Work task: Retype the entries below without any change.

Excerpted records:
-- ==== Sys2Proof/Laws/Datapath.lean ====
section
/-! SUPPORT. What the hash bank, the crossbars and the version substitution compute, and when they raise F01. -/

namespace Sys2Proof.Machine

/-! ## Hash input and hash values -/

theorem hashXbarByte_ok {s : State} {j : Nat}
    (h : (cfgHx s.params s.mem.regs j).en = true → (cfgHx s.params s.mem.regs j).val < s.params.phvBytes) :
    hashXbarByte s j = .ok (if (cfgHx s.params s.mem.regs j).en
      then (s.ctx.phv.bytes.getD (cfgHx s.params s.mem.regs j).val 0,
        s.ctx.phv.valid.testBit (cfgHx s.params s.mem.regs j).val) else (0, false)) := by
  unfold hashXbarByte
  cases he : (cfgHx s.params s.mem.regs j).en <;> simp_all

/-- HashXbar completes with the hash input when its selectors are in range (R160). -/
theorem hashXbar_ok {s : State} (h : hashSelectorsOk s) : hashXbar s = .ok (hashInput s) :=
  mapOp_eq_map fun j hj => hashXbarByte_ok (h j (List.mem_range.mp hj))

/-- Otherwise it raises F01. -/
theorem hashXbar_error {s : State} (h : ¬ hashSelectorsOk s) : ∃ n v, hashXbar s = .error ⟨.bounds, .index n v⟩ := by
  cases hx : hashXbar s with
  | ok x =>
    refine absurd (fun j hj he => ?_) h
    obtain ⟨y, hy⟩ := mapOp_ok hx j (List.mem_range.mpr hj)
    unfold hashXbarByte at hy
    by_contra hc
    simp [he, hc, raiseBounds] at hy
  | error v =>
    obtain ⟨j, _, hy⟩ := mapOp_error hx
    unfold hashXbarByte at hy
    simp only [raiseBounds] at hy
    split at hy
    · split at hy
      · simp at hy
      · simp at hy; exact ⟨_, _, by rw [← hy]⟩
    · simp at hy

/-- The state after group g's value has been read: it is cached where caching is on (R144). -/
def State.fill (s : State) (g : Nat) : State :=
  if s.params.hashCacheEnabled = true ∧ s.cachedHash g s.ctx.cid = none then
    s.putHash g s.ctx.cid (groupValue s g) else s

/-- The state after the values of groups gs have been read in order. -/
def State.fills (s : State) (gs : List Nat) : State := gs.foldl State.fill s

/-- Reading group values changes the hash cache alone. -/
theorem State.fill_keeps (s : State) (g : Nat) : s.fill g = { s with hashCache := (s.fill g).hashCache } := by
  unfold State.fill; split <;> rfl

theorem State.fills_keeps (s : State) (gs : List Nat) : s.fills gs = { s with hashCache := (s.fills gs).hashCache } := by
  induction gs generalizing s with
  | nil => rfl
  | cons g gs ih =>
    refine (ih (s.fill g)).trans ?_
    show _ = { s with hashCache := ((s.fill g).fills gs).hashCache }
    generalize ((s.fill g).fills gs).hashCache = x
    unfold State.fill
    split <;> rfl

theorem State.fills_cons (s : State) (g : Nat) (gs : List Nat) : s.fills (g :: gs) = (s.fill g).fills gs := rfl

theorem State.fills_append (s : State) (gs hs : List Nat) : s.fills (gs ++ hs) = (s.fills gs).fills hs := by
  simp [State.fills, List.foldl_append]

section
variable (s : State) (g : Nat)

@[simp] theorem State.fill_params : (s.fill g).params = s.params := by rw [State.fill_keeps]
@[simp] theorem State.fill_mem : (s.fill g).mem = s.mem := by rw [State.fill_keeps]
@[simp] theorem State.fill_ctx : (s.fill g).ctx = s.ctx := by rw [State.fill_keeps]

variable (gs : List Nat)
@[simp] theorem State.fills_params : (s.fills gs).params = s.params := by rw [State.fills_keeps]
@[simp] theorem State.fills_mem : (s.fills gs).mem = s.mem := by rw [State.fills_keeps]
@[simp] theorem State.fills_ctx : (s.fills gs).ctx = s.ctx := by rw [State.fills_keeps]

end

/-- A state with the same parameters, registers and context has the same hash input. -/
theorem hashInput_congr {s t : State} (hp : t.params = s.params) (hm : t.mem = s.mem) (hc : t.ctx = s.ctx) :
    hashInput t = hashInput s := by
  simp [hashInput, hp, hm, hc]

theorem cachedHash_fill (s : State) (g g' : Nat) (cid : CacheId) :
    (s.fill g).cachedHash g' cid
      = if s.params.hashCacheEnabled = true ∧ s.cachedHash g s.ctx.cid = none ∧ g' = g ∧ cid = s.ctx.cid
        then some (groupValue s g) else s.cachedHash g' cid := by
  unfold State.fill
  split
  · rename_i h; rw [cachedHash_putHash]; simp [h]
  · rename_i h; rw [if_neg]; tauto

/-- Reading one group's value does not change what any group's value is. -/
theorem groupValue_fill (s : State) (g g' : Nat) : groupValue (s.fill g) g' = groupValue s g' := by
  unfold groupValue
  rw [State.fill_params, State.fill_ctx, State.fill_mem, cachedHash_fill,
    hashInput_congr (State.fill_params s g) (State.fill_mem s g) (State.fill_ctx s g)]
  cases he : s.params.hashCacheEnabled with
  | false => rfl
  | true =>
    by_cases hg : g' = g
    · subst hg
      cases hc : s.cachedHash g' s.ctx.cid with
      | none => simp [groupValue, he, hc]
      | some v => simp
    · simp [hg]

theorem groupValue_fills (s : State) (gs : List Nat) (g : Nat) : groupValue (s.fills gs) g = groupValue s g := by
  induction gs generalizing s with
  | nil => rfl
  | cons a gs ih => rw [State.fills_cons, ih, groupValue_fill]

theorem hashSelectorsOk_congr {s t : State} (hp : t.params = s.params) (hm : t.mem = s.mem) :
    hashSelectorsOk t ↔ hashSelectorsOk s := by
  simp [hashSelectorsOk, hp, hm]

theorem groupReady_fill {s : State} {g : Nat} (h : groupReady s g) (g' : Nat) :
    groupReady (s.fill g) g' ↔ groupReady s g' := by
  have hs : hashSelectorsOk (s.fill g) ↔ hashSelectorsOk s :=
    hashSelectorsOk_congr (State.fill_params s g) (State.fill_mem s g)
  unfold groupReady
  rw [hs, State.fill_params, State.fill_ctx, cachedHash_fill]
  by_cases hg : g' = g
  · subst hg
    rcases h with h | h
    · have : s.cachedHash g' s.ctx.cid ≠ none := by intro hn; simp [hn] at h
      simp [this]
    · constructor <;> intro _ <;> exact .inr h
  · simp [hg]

Written answer:
-- ==== Sys2Proof/Laws/Datapath.lean ====
section
/-! SUPPORT. What the hash bank, the crossbars and the version substitution compute, and when they raise F01. -/

namespace Sys2Proof.Machine

/-! ## Hash input and hash values -/

theorem hashXbarByte_ok {s : State} {j : Nat}
    (h : (cfgHx s.params s.mem.regs j).en = true → (cfgHx s.params s.mem.regs j).val < s.params.phvBytes) :
    hashXbarByte s j = .ok (if (cfgHx s.params s.mem.regs j).en
      then (s.ctx.phv.bytes.getD (cfgHx s.params s.mem.regs j).val 0,
        s.ctx.phv.valid.testBit (cfgHx s.params s.mem.regs j).val) else (0, false)) := by
  unfold hashXbarByte
  cases he : (cfgHx s.params s.mem.regs j).en <;> simp_all

/-- HashXbar completes with the hash input when its selectors are in range (R160). -/
theorem hashXbar_ok {s : State} (h : hashSelectorsOk s) : hashXbar s = .ok (hashInput s) :=
  mapOp_eq_map fun j hj => hashXbarByte_ok (h j (List.mem_range.mp hj))

/-- Otherwise it raises F01. -/
theorem hashXbar_error {s : State} (h : ¬ hashSelectorsOk s) : ∃ n v, hashXbar s = .error ⟨.bounds, .index n v⟩ := by
  cases hx : hashXbar s with
  | ok x =>
    refine absurd (fun j hj he => ?_) h
    obtain ⟨y, hy⟩ := mapOp_ok hx j (List.mem_range.mpr hj)
    unfold hashXbarByte at hy
    by_contra hc
    simp [he, hc, raiseBounds] at hy
  | error v =>
    obtain ⟨j, _, hy⟩ := mapOp_error hx
    unfold hashXbarByte at hy
    simp only [raiseBounds] at hy
    split at hy
    · split at hy
      · simp at hy
      · simp at hy; exact ⟨_, _, by rw [← hy]⟩
    · simp at hy

/-- The state after group g's value has been read: it is cached where caching is on (R144). -/
def State.fill (s : State) (g : Nat) : State :=
  if s.params.hashCacheEnabled = true ∧ s.cachedHash g s.ctx.cid = none then
    s.putHash g s.ctx.cid (groupValue s g) else s

/-- The state after the values of groups gs have been read in order. -/
def State.fills (s : State) (gs : List Nat) : State := gs.foldl State.fill s

/-- Reading group values changes the hash cache alone. -/
theorem State.fill_keeps (s : State) (g : Nat) : s.fill g = { s with hashCache := (s.fill g).hashCache } := by
  unfold State.fill; split <;> rfl

theorem State.fills_keeps (s : State) (gs : List Nat) : s.fills gs = { s with hashCache := (s.fills gs).hashCache } := by
  induction gs generalizing s with
  | nil => rfl
  | cons g gs ih =>
    refine (ih (s.fill g)).trans ?_
    show _ = { s with hashCache := ((s.fill g).fills gs).hashCache }
    generalize ((s.fill g).fills gs).hashCache = x
    unfold State.fill
    split <;> rfl

theorem State.fills_cons (s : State) (g : Nat) (gs : List Nat) : s.fills (g :: gs) = (s.fill g).fills gs := rfl

theorem State.fills_append (s : State) (gs hs : List Nat) : s.fills (gs ++ hs) = (s.fills gs).fills hs := by
  simp [State.fills, List.foldl_append]

section
variable (s : State) (g : Nat)

@[simp] theorem State.fill_params : (s.fill g).params = s.params := by rw [State.fill_keeps]
@[simp] theorem State.fill_mem : (s.fill g).mem = s.mem := by rw [State.fill_keeps]
@[simp] theorem State.fill_ctx : (s.fill g).ctx = s.ctx := by rw [State.fill_keeps]

variable (gs : List Nat)
@[simp] theorem State.fills_params : (s.fills gs).params = s.params := by rw [State.fills_keeps]
@[simp] theorem State.fills_mem : (s.fills gs).mem = s.mem := by rw [State.fills_keeps]
@[simp] theorem State.fills_ctx : (s.fills gs).ctx = s.ctx := by rw [State.fills_keeps]

end

/-- A state with the same parameters, registers and context has the same hash input. -/
theorem hashInput_congr {s t : State} (hp : t.params = s.params) (hm : t.mem = s.mem) (hc : t.ctx = s.ctx) :
    hashInput t = hashInput s := by
  simp [hashInput, hp, hm, hc]

theorem cachedHash_fill (s : State) (g g' : Nat) (cid : CacheId) :
    (s.fill g).cachedHash g' cid
      = if s.params.hashCacheEnabled = true ∧ s.cachedHash g s.ctx.cid = none ∧ g' = g ∧ cid = s.ctx.cid
        then some (groupValue s g) else s.cachedHash g' cid := by
  unfold State.fill
  split
  · rename_i h; rw [cachedHash_putHash]; simp [h]
  · rename_i h; rw [if_neg]; tauto

/-- Reading one group's value does not change what any group's value is. -/
theorem groupValue_fill (s : State) (g g' : Nat) : groupValue (s.fill g) g' = groupValue s g' := by
  unfold groupValue
  rw [State.fill_params, State.fill_ctx, State.fill_mem, cachedHash_fill,
    hashInput_congr (State.fill_params s g) (State.fill_mem s g) (State.fill_ctx s g)]
  cases he : s.params.hashCacheEnabled with
  | false => rfl
  | true =>
    by_cases hg : g' = g
    · subst hg
      cases hc : s.cachedHash g' s.ctx.cid with
      | none => simp [groupValue, he, hc]
      | some v => simp
    · simp [hg]

theorem groupValue_fills (s : State) (gs : List Nat) (g : Nat) : groupValue (s.fills gs) g = groupValue s g := by
  induction gs generalizing s with
  | nil => rfl
  | cons a gs ih => rw [State.fills_cons, ih, groupValue_fill]

theorem hashSelectorsOk_congr {s t : State} (hp : t.params = s.params) (hm : t.mem = s.mem) :
    hashSelectorsOk t ↔ hashSelectorsOk s := by
  simp [hashSelectorsOk, hp, hm]

theorem groupReady_fill {s : State} {g : Nat} (h : groupReady s g) (g' : Nat) :
    groupReady (s.fill g) g' ↔ groupReady s g' := by
  have hs : hashSelectorsOk (s.fill g) ↔ hashSelectorsOk s :=
    hashSelectorsOk_congr (State.fill_params s g) (State.fill_mem s g)
  unfold groupReady
  rw [hs, State.fill_params, State.fill_ctx, cachedHash_fill]
  by_cases hg : g' = g
  · subst hg
    rcases h with h | h
    · have : s.cachedHash g' s.ctx.cid ≠ none := by intro hn; simp [hn] at h
      simp [this]
    · constructor <;> intro _ <;> exact .inr h
  · simp [hg]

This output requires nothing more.